I'd be gutted if I were you. I've been with DP less than half that time and I know he'd find no pleasure in going away without me, likewise me without him. Is he generous and romantic at other times? Is there a particular reason why hes happy to go without you? (Ie is the holiday focussed around an activity or place that he loves that you're not not into?)

Didiusfalco · 22/07/2017 18:48

Agree with everything being said here. You sound like a reasonable person, certainly not entitled. It speak volumes that he would happily go on this holiday without you. I think I've heard it said before on here - he's telling you who he really is - listen.

Billben · 22/07/2017 18:48

Blimey, how horrid. If that was me, I would not beg him for the money (I'm too proud and would just let him go without me) but while he's gone I'd seriously re-evaluate my life with him and I would tell him that just before he leaves.

gluteustothemaximus · 22/07/2017 18:48

He used to take the dc on holiday without her as when she was on mat pay she couldn't afford to go. He even tried to make out that it was a plus for her as then she would be able to catch up with the housework while they were away.

Oh. My. God.

Was so pleased to then read they are now divorced though Grin

Pengggwn · 22/07/2017 18:49

This reply has been deleted

Message withdrawn at poster's request.

lalalalyra · 22/07/2017 18:49

Do you rent or have you got a joint mortgage? Do you split your household bills proportionally or 50/50?

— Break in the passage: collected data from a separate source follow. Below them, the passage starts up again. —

/-! ## Admission -/

/-- R3, R118, R121, R122, R123, R129, R130, R424: ADM takes up the entry that it has read of a ring, where the ring is open and its turn has come. A hold
keeps the ring; a refusal sends the record and counts its outcome; so does a migration, which keeps a place in the entry's queue; an entry that
passes checks 1 to 6 has its prompt read. A held ring whose condition has cleared is evaluated again from check 1, after a failed read by reading
the entry again; before that nothing happens. A CANCEL of a live handle of the ring's tenant marks its sequence to end, and one of a dead handle
is STALE. -/
def Obligations.Submissions : Prop :=
  ∀ (s : State) (r : Fin 4096) (named : List Byte) (tokens : List Nat), s.Ready →
    (∀ entry, s.hw.entryOf r false = some entry → s.hw.ringOpen r = true → s.hw.nextRing r = r →
      ((s.hw.ring r).hold = 0 →
        (∀ reason, s.hw.judge (s.hw.ringAsker r entry) entry = .hold reason →
          ∃ t, exec (.newEntry r named tokens) s = .next t ∧
            s.Leaves t (((s.hw.takeTurn r).modRing r fun x => { x with hold := reason }).sends [])) ∧
        (∀ o, s.hw.judge (s.hw.ringAsker r entry) entry = .refuse o →
          ∃ t, exec (.newEntry r named tokens) s = .next t ∧ (t.hw.ring r).hold = 0 ∧ (t.hw.ring r).deciding = true ∧
            t.hw.get 0x3007 (o + 1) = (s.hw.get 0x3007 (o + 1) + 1) % 2 ^ 64 ∧
            (∃ x ∈ t.hw.mem.out ++ t.hw.mem.queue, x.use = .admissionRecord r ∧ x.write = true) ∧ t.hw.seqs = s.hw.seqs) ∧
        (s.hw.judge (s.hw.ringAsker r entry) entry = .migrate →
          ∃ t, exec (.newEntry r named tokens) s = .next t ∧ (t.hw.ring r).hold = 0 ∧ (t.hw.ring r).deciding = true ∧
            t.hw.get 0x3007 9 = (s.hw.get 0x3007 9 + 1) % 2 ^ 64 ∧
            (t.hw.queue (submissionOf entry).queue).migReserved = (s.hw.queue (submissionOf entry).queue).migReserved + 1 ∧
            t.hw.seqs = s.hw.seqs) ∧
        (∀ slot w, s.hw.judge (s.hw.ringAsker r entry) entry = .reads slot w →
          ∃ t, exec (.newEntry r named tokens) s = .next t ∧ (t.hw.ring r).hold = 0 ∧ (t.hw.ring r).deciding = true ∧
            t.hw.adm.trial = some { ring := some r, message := [], entry := entry, slot := slot, window := w,
                                    prompt := List.replicate (submissionOf entry).promptLen 0, walk := none } ∧
            t.hw.seqs = s.hw.seqs)) ∧
      (s.hw.holdClears r = true → s.hw.formBad entry = true →
        ∃ t, exec (.heldRingReevaluate r named tokens) s = .next t ∧ (t.hw.ring r).hold = 0 ∧ (t.hw.ring r).deciding = true ∧
          t.hw.get 0x3007 0xC = (s.hw.get 0x3007 0xC + 1) % 2 ^ 64 ∧ t.hw.occurred 1 = (s.hw.occurred 1 + 1) % 2 ^ 64 ∧
          t.hw.seqs = s.hw.seqs)) ∧
    ((s.hw.ring r).entry = none → s.hw.holdClears r = true → s.hw.ringOpen r = true → s.hw.nextRing r = r →
      s.hw.memWaiting (fun u => u == .admissionRead r) = false →
      ∃ t, exec (.heldRingReevaluate r named tokens) s = .next t ∧ (t.hw.ring r).hold = 0 ∧
        (∃ x ∈ t.hw.mem.out ++ t.hw.mem.queue, x.use = .admissionRead r ∧ x.write = false) ∧ t.hw.seqs = s.hw.seqs) ∧
    (s.hw.entryOf r false = none ∨ s.hw.ringOpen r = false ∨ (s.hw.ring r).hold ≠ 0 ∨ s.hw.nextRing r ≠ r →
      ∃ t, exec (.newEntry r named tokens) s = .next t ∧ s.Leaves t (s.hw.sends [])) ∧
    (s.hw.ringOpen r = false ∨ s.hw.holdClears r = false ∨ s.hw.nextRing r ≠ r →
      ∃ t, exec (.heldRingReevaluate r named tokens) s = .next t ∧ s.Leaves t (s.hw.sends [])) ∧
    (∀ entry, s.hw.entryOf r true = some entry → s.hw.ringOpen r = true → s.hw.nextRing r = r → (s.hw.ring r).hold = 0 →
      (∀ slot q, s.hw.liveSlot (fieldAt entry 40 8) = some slot → s.hw.seq? slot = some q → q.com.tenant = s.hw.getAt 0x3011 4 r →
        ∃ t, exec (.cancelEntry r named) s = .next t ∧ (t.hw.ring r).deciding = true ∧
          t.hw.seq? slot = some { q with cancelAsked := some (q.cancelAsked.getD .cancel) } ∧
          t.hw.get 0x3007 0xA = (s.hw.get 0x3007 0xA + 1) % 2 ^ 64 ∧ ∀ k, k ≠ slot → t.hw.seq? k = s.hw.seq? k) ∧
      (s.hw.liveSlot (fieldAt entry 40 8) = none →
        ∃ t, exec (.cancelEntry r named) s = .next t ∧ (t.hw.ring r).deciding = true ∧
          t.hw.get 0x3007 0xB = (s.hw.get 0x3007 0xB + 1) % 2 ^ 64 ∧ t.hw.seqs = s.hw.seqs)) ∧
    (s.hw.entryOf r true = none ∨ s.hw.ringOpen r = false ∨ (s.hw.ring r).hold ≠ 0 ∨ s.hw.nextRing r ≠ r →
      ∃ t, exec (.cancelEntry r named) s = .next t ∧ s.Leaves t (s.hw.sends []))

/-- R121, R126, R127, R128, R132, R133, R136, R137, R139, R141: what the walk of check 7 ends in is the decision of checks 7 to 9 (`Hw.decideTrial`): a
refusal counts its outcome, and an admission takes the slot at the head of the free list for a sequence of the entry, which waits for its record.
A DEFERRED sequence enters PREFILL at its start and not before; a budget period's end returns every tenant's used tokens to 0 and keeps the
reserved ones; the vertex next in eligibility order is filled into a hot set with room; and a queue whose entries and lines are all in memory has
its header written, once. -/
def Obligations.StartsAndPeriods : Prop :=
  (∀ (h : Hw) (x : Trial) (walk : List PageRef) (r : Nat) (a : Asker) (c : Cls), x.ring = some r → h.adm.messages = [] →
    h.ringAsker r x.entry = a → (clsOf ((submissionOf x.entry).classByte % 4)).getD .be = c →
    (∀ o p, (({ h with adm := { h.adm with trial := none } } : Hw).lastChecks a (submissionOf x.entry) c x.slot x.window walk).1 = .refuse o p →
      ((h.decideTrial x walk).ring r).deciding = true ∧ (h.decideTrial x walk).seqs = h.seqs ∧
      (h.decideTrial x walk).get 0x3007 (o + 1) = (h.get 0x3007 (o + 1) + 1) % 2 ^ 64) ∧
    (∀ v pages slot g, (({ h with adm := { h.adm with trial := none } } : Hw).lastChecks a (submissionOf x.entry) c x.slot x.window walk).1 =
        .take v pages → h.takeSlot = some (slot, g) →
      ∃ q, (h.decideTrial x walk).seq? slot = some q ∧ q.com.tenant = v.tenant ∧ q.com.model = v.model ∧ q.com.state = v.state ∧
        q.com.generation = Map.getD h.gens slot 0 + 1 ∧ q.cur = q.com ∧ q.prompt = x.prompt ∧ q.pagesCom = pages ∧ q.recordReady = false ∧
        ∀ k, k ≠ slot → (h.decideTrial x walk).seq? k = h.seq? k)) ∧
  ∀ s : State, s.Ready →
    (∀ slot q, s.hw.seq? slot = some q → q.com.state = .deferred → q.cur.state = .deferred → q.com.start ≤ s.hw.nowUs * 1000 →
      ∃ t, exec (.deferredStart slot) s = .next t ∧
        t.hw.seq? slot = some { q with com := { q.com with state := .prefill }, cur := { q.cur with state := .prefill } } ∧
        ∀ k, k ≠ slot → t.hw.seq? k = s.hw.seq? k) ∧
    (∀ slot q, s.hw.seq? slot = some q → s.hw.nowUs * 1000 < q.com.start →
      ∃ t, exec (.deferredStart slot) s = .next t ∧ s.Leaves t (s.hw.sends [])) ∧
    (s.hw.budgetOver = true →
      ∃ t, exec .budgetPeriodBoundary s = .next t ∧
        (∀ n : Fin 8192, t.hw.getAt 0x3101 0xD n = 0 ∧ t.hw.getAt 0x3101 0xE n = s.hw.getAt 0x3101 0xE n) ∧
        t.hw.budgetNs = s.hw.now ∧ t.hw.seqs = s.hw.seqs) ∧
    (s.hw.budgetOver = false → ∃ t, exec .budgetPeriodBoundary s = .next t ∧ s.Leaves t (s.hw.sends [])) ∧
    (∀ slot q, s.hw.seq? slot = some q → s.hw.nextFill q.com.facet = some slot → q.hot = false →
      (s.hw.seqs.filter fun e => e.2.hot).length < s.hw.hotCapacity →
      ∃ t, exec (.hotFill slot) s = .next t ∧ t.hw.seq? slot = some { q with hot := true } ∧
        t.hw.get 0x3004 1 = (s.hw.get 0x3004 1 + 1) % 2 ^ 64 ∧ ∀ k, k ≠ slot → t.hw.seq? k = s.hw.seq? k) ∧
    (∀ slot q, s.hw.seq? slot = some q → s.hw.nextFill q.com.facet ≠ some slot →
      ∃ t, exec (.hotFill slot) s = .next t ∧ s.Leaves t (s.hw.sends [])) ∧
    (∀ q : Fin 4096, s.hw.queueOn q = true → s.hw.eng.state ≠ .faultHold → (s.hw.queue q).k ≠ (s.hw.queue q).m →
      (s.hw.queue q).publishing = none → s.hw.deliveredBelow q (s.hw.queue q).k = true → s.hw.linesDone (s.hw.queueFacet q) = true →
      ∃ t, exec (.queuePublication q) s = .next t ∧ t.hw.queue q = { s.hw.queue q with publishing := some (s.hw.queue q).k } ∧
        (∃ x ∈ t.hw.mem.out ++ t.hw.mem.queue, x.use = .queueHeader q (s.hw.queue q).k ∧ x.write = true ∧
          x.addr = s.hw.getAt 0x3021 1 q / 64 * 64) ∧
        (∀ k, k ≠ q.val → t.hw.queue k = s.hw.queue k) ∧ t.hw.seqs = s.hw.seqs) ∧
    (∀ q : Fin 4096, (s.hw.queue q).k = (s.hw.queue q).m →
      ∃ t, exec (.queuePublication q) s = .next t ∧ s.Leaves t (s.hw.sends []))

Be very careful OP. MIL's sister and her partner work their finances like this - everything 50-50. After over 30 years together he is happily retired and goes off on holidays every other month. She still works pt at 72 to top up her pension and their lifestyles are incredibly different. The only thing keeping them "together" is that he wouldn't buy her out of the house and she couldn't afford to buy him out. It's very sad.

Pengggwn · 22/07/2017 18:49

This reply has been deleted

Message withdrawn at poster's request.

GlitterGlue · 22/07/2017 18:49

Fuck me, that's horrible.

On the plus side though, he's showing you what he's like. Whatever you do, don't have children with this man.

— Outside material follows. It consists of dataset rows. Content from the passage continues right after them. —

-- ==== Sys2Proof/Laws/State.lean ====
section
/-! SUPPORT. One lemma for each field and each update of the core island: what an update leaves alone, and what it writes. -/

namespace Sys2Proof.Machine

variable (h : Hw)

/-! `Hw.setAt` -/

@[simp] theorem Hw.setAt_cc (idx sub obj v : Nat) : (h.setAt idx sub obj v).cc = h.cc := rfl
@[simp] theorem Hw.setAt_clk (idx sub obj v : Nat) : (h.setAt idx sub obj v).clk = h.clk := rfl
@[simp] theorem Hw.setAt_eng (idx sub obj v : Nat) : (h.setAt idx sub obj v).eng = h.eng := rfl
@[simp] theorem Hw.setAt_pins (idx sub obj v : Nat) : (h.setAt idx sub obj v).pins = h.pins := rfl
@[simp] theorem Hw.setAt_dom (idx sub obj v : Nat) : (h.setAt idx sub obj v).dom = h.dom := rfl
@[simp] theorem Hw.setAt_ccNext (idx sub obj v : Nat) : (h.setAt idx sub obj v).ccNext = h.ccNext := rfl
@[simp] theorem Hw.setAt_ccOnce (idx sub obj v : Nat) : (h.setAt idx sub obj v).ccOnce = h.ccOnce := rfl
@[simp] theorem Hw.setAt_ccSnap (idx sub obj v : Nat) : (h.setAt idx sub obj v).ccSnap = h.ccSnap := rfl
@[simp] theorem Hw.setAt_imageLive (idx sub obj v : Nat) : (h.setAt idx sub obj v).imageLive = h.imageLive := rfl
@[simp] theorem Hw.setAt_adm (idx sub obj v : Nat) : (h.setAt idx sub obj v).adm = h.adm := rfl
@[simp] theorem Hw.setAt_budgetNs (idx sub obj v : Nat) : (h.setAt idx sub obj v).budgetNs = h.budgetNs := rfl
@[simp] theorem Hw.setAt_descDone (idx sub obj v : Nat) : (h.setAt idx sub obj v).descDone = h.descDone := rfl
@[simp] theorem Hw.setAt_expReadNs (idx sub obj v : Nat) : (h.setAt idx sub obj v).expReadNs = h.expReadNs := rfl
@[simp] theorem Hw.setAt_hostReads (idx sub obj v : Nat) : (h.setAt idx sub obj v).hostReads = h.hostReads := rfl
@[simp] theorem Hw.setAt_snaps (idx sub obj v : Nat) : (h.setAt idx sub obj v).snaps = h.snaps := rfl
@[simp] theorem Hw.setAt_staged (idx sub obj v : Nat) : (h.setAt idx sub obj v).staged = h.staged := rfl
@[simp] theorem Hw.setAt_side (idx sub obj v : Nat) : (h.setAt idx sub obj v).side = h.side := rfl
@[simp] theorem Hw.setAt_irq (idx sub obj v : Nat) : (h.setAt idx sub obj v).irq = h.irq := rfl
@[simp] theorem Hw.setAt_events (idx sub obj v : Nat) : (h.setAt idx sub obj v).events = h.events := rfl
@[simp] theorem Hw.setAt_trace (idx sub obj v : Nat) : (h.setAt idx sub obj v).trace = h.trace := rfl
@[simp] theorem Hw.setAt_rings (idx sub obj v : Nat) : (h.setAt idx sub obj v).rings = h.rings := rfl
@[simp] theorem Hw.setAt_turn (idx sub obj v : Nat) : (h.setAt idx sub obj v).turn = h.turn := rfl
@[simp] theorem Hw.setAt_queues (idx sub obj v : Nat) : (h.setAt idx sub obj v).queues = h.queues := rfl
@[simp] theorem Hw.setAt_seqs (idx sub obj v : Nat) : (h.setAt idx sub obj v).seqs = h.seqs := rfl
@[simp] theorem Hw.setAt_gens (idx sub obj v : Nat) : (h.setAt idx sub obj v).gens = h.gens := rfl
@[simp] theorem Hw.setAt_arrival (idx sub obj v : Nat) : (h.setAt idx sub obj v).arrival = h.arrival := rfl
@[simp] theorem Hw.setAt_slotsFront (idx sub obj v : Nat) : (h.setAt idx sub obj v).slotsFront = h.slotsFront := rfl
@[simp] theorem Hw.setAt_slotsFresh (idx sub obj v : Nat) : (h.setAt idx sub obj v).slotsFresh = h.slotsFresh := rfl
@[simp] theorem Hw.setAt_slotsFreed (idx sub obj v : Nat) : (h.setAt idx sub obj v).slotsFreed = h.slotsFreed := rfl
@[simp] theorem Hw.setAt_windows (idx sub obj v : Nat) : (h.setAt idx sub obj v).windows = h.windows := rfl
@[simp] theorem Hw.setAt_facets (idx sub obj v : Nat) : (h.setAt idx sub obj v).facets = h.facets := rfl
@[simp] theorem Hw.setAt_parts (idx sub obj v : Nat) : (h.setAt idx sub obj v).parts = h.parts := rfl
@[simp] theorem Hw.setAt_descs (idx sub obj v : Nat) : (h.setAt idx sub obj v).descs = h.descs := rfl
@[simp] theorem Hw.setAt_descFresh (idx sub obj v : Nat) : (h.setAt idx sub obj v).descFresh = h.descFresh := rfl
@[simp] theorem Hw.setAt_descFreed (idx sub obj v : Nat) : (h.setAt idx sub obj v).descFreed = h.descFreed := rfl
@[simp] theorem Hw.setAt_lastPart (idx sub obj v : Nat) : (h.setAt idx sub obj v).lastPart = h.lastPart := rfl
@[simp] theorem Hw.setAt_funnel (idx sub obj v : Nat) : (h.setAt idx sub obj v).funnel = h.funnel := rfl
@[simp] theorem Hw.setAt_reports (idx sub obj v : Nat) : (h.setAt idx sub obj v).reports = h.reports := rfl
@[simp] theorem Hw.setAt_delays (idx sub obj v : Nat) : (h.setAt idx sub obj v).delays = h.delays := rfl
@[simp] theorem Hw.setAt_mem (idx sub obj v : Nat) : (h.setAt idx sub obj v).mem = h.mem := rfl
@[simp] theorem Hw.setAt_smp (idx sub obj v : Nat) : (h.setAt idx sub obj v).smp = h.smp := rfl
@[simp] theorem Hw.setAt_pages (idx sub obj v : Nat) : (h.setAt idx sub obj v).pages = h.pages := rfl
@[simp] theorem Hw.setAt_jobs (idx sub obj v : Nat) : (h.setAt idx sub obj v).jobs = h.jobs := rfl
@[simp] theorem Hw.setAt_switches (idx sub obj v : Nat) : (h.setAt idx sub obj v).switches = h.switches := rfl
@[simp] theorem Hw.setAt_images (idx sub obj v : Nat) : (h.setAt idx sub obj v).images = h.images := rfl
@[simp] theorem Hw.setAt_ctxRecords (idx sub obj v : Nat) : (h.setAt idx sub obj v).ctxRecords = h.ctxRecords := rfl
@[simp] theorem Hw.setAt_sems (idx sub obj v : Nat) : (h.setAt idx sub obj v).sems = h.sems := rfl
@[simp] theorem Hw.setAt_learners (idx sub obj v : Nat) : (h.setAt idx sub obj v).learners = h.learners := rfl
@[simp] theorem Hw.setAt_routers (idx sub obj v : Nat) : (h.setAt idx sub obj v).routers = h.routers := rfl
@[simp] theorem Hw.setAt_secUsed (idx sub obj v : Nat) : (h.setAt idx sub obj v).secUsed = h.secUsed := rfl
@[simp] theorem Hw.setAt_acct (idx sub obj v : Nat) : (h.setAt idx sub obj v).acct = h.acct := rfl
@[simp] theorem Hw.setAt_tasks (idx sub obj v : Nat) : (h.setAt idx sub obj v).tasks = h.tasks := rfl
@[simp] theorem Hw.setAt_pairs (idx sub obj v : Nat) : (h.setAt idx sub obj v).pairs = h.pairs := rfl
@[simp] theorem Hw.setAt_fed (idx sub obj v : Nat) : (h.setAt idx sub obj v).fed = h.fed := rfl
@[simp] theorem Hw.setAt_journal (idx sub obj v : Nat) : (h.setAt idx sub obj v).journal = h.journal := rfl
@[simp] theorem Hw.setAt_engineSeedUsed (idx sub obj v : Nat) : (h.setAt idx sub obj v).engineSeedUsed = h.engineSeedUsed := rfl
@[simp] theorem Hw.setAt_expRings (idx sub obj v : Nat) : (h.setAt idx sub obj v).expRings = h.expRings := rfl
@[simp] theorem Hw.setAt_faults (idx sub obj v : Nat) : (h.setAt idx sub obj v).faults = h.faults := rfl
@[simp] theorem Hw.setAt_out (idx sub obj v : Nat) : (h.setAt idx sub obj v).out = h.out := rfl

Crunchymum · 22/07/2017 18:50

What is your financial set up?

Is this genuinely the first time he has been such a mean cunt?

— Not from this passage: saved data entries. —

-- ==== Sys2Proof/Laws/Frame.lean ====
section
/-! SUPPORT. What the end of a command can change: trace, events, vectors and the dictionary values of chapters 0xB000 and 0xC000. -/

namespace Sys2Proof.Machine

/-- What a fold over small changes keeps. -/
theorem foldl_keeps {α β γ : Type} (P : β → γ) (f : β → α → β) (hf : ∀ b a, P (f b a) = P b) (l : List α) (b : β) :
    P (l.foldl f b) = P b := by
  induction l generalizing b with
  | nil => rfl
  | cons a r ih => simp only [List.foldl_cons]; rw [ih, hf]

theorem Hw.odOut_setAt (h : Hw) (i s o v : Nat) (hk : obsKey (odKey i s o) = true) : (h.setAt i s o v).odOut = h.odOut := by
  funext k
  simp only [Hw.odOut, Hw.setAt]
  split
  · rfl
  · rename_i hn
    apply Map.find?_insert_ne
    rintro rfl
    exact hn hk

theorem Hw.SameOut.refl (a : Hw) : Hw.SameOut a a := ⟨rfl, rfl⟩
theorem Hw.SameOut.trans {a b c : Hw} (h1 : Hw.SameOut a b) (h2 : Hw.SameOut b c) : Hw.SameOut a c :=
  ⟨h1.body.trans h2.body, h1.od.trans h2.od⟩

theorem Hw.sameOut_setAt (h : Hw) (i s o v : Nat) (hk : obsKey (odKey i s o) = true) : Hw.SameOut (h.setAt i s o v) h :=
  ⟨rfl, h.odOut_setAt i s o v hk⟩

theorem Hw.sameOut_set (h : Hw) (i s v : Nat) (hk : obsKey (odKey i s 0) = true) : Hw.SameOut (h.set i s v) h := h.sameOut_setAt i s 0 v hk

theorem Hw.sameOut_inc (h : Hw) (i s : Nat) (hk : obsKey (odKey i s 0) = true) : Hw.SameOut (h.inc i s) h := h.sameOut_setAt i s 0 _ hk

theorem Hw.sameOut_events (h : Hw) (e : Events) : Hw.SameOut { h with events := e } h := ⟨rfl, rfl⟩
theorem Hw.sameOut_obs (h : Hw) (e : Events) (t : Trace) : Hw.SameOut { h with events := e, trace := t } h := ⟨rfl, rfl⟩
theorem Hw.sameOut_close (h : Hw) (e : Events) (t : Trace) : Hw.SameOut { h with events := e, trace := t, faults := [] } h := ⟨rfl, rfl⟩
theorem Hw.sameOut_trace (h : Hw) (t : Trace) : Hw.SameOut { h with trace := t } h := ⟨rfl, rfl⟩

theorem Hw.sameOut_pulse (h : Hw) (v : Nat) : Hw.SameOut (h.pulse v) h := by
  unfold Hw.pulse; split <;> exact ⟨rfl, rfl⟩

theorem Hw.sameOut_traceAppend (h : Hw) (b : Nat → List Byte) : Hw.SameOut (h.traceAppend b) h :=
  ⟨rfl, h.odOut_setAt _ _ _ _ (by decide)⟩

theorem Hw.sameOut_traceDrop (h : Hw) (c : Nat) : Hw.SameOut (h.traceDrop c) h := ⟨rfl, h.odOut_setAt _ _ _ _ (by decide)⟩

theorem Hw.sameOut_traceGap (h : Hw) : Hw.SameOut h.traceGap h := by
  unfold Hw.traceGap; dsimp only; split
  · exact .refl h
  · exact ⟨rfl, h.odOut_setAt _ _ _ _ (by decide)⟩

theorem Hw.sameOut_frozenGap (h : Hw) : Hw.SameOut h.frozenGap h := by
  unfold Hw.frozenGap
  exact (Hw.sameOut_trace _ _).trans ((Hw.sameOut_traceAppend _ _).trans (h.sameOut_inc 0xB036 1 (by decide)))

theorem Hw.sameOut_traceTake (h : Hw) (ty u : Nat) (f : Option Nat) (p : List Byte) : Hw.SameOut (h.traceTake ty u f p) h := by
  unfold Hw.traceTake
  dsimp only
  split
  · exact ⟨rfl, h.odOut_setAt _ _ _ _ (by decide)⟩
  · split
    · exact h.sameOut_frozenGap
    · split
      · exact h.sameOut_traceDrop 0
      · split
        · exact (Hw.sameOut_frozenGap _).trans h.sameOut_traceGap
        · exact (Hw.sameOut_traceAppend _ _).trans h.sameOut_traceGap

kaytee87 · 22/07/2017 18:50

That's awful! Surely he's booking for you too as a surprise. Your friends are going to think he's a twat. Make sure you reply to the message saying you'll have to sit this one out as you can't afford it. He'll make something up about you not getting holidays from work or something otherwise so he doesn't look tight.

This isn't a partnership, I don't think I could stay with someone like this.